§ TASK GOAL:
Below are the records; count the lines in which "KeepsO" occurs and report only that number.

Extracted data entries:
────────────────────
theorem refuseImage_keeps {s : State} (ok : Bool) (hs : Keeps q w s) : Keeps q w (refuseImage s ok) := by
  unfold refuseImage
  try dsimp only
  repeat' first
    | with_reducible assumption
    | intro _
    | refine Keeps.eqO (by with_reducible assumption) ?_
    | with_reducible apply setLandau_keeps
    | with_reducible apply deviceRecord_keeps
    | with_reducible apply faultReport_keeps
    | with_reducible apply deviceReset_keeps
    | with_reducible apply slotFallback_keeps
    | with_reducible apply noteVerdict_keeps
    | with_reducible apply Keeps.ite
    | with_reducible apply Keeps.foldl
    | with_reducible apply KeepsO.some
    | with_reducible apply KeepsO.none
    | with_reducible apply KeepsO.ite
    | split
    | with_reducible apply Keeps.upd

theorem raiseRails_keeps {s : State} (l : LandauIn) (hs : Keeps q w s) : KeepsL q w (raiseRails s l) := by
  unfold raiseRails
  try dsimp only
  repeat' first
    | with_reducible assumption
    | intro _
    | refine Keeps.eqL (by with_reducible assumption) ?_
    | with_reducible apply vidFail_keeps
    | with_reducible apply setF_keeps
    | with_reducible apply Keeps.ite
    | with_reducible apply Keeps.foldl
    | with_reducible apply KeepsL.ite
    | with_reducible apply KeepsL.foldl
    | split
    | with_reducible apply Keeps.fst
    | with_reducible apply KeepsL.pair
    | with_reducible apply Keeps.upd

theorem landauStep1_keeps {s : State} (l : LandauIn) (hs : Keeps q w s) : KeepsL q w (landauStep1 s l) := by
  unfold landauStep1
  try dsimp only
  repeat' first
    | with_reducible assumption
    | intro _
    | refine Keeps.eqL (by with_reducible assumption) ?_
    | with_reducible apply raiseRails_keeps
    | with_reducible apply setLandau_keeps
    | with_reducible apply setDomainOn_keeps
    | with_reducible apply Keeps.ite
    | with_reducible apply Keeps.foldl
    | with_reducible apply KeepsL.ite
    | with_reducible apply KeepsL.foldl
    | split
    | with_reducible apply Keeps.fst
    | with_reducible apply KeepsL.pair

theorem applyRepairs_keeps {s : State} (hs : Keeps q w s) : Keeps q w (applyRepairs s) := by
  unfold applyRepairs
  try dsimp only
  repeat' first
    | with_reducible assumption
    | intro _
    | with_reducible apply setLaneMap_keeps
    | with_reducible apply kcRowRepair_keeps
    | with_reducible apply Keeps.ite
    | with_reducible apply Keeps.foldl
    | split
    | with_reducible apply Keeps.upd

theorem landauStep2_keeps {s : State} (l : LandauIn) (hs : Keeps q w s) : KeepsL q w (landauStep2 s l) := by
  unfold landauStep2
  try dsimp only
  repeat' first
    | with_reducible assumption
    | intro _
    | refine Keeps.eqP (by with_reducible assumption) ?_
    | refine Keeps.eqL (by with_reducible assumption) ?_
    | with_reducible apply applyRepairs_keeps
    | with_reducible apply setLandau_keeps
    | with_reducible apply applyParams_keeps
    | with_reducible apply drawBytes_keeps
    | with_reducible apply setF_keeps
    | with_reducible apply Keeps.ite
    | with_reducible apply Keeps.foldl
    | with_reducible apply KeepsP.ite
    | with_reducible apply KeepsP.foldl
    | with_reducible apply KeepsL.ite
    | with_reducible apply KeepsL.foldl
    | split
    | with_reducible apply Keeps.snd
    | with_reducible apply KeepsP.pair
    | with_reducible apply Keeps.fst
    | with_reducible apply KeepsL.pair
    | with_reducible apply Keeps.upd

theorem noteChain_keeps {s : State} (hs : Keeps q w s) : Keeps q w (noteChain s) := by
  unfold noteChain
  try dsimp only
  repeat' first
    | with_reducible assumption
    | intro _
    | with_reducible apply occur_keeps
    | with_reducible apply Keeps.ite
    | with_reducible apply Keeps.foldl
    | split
────────────────────
§ RESULT OF THE TASK:
3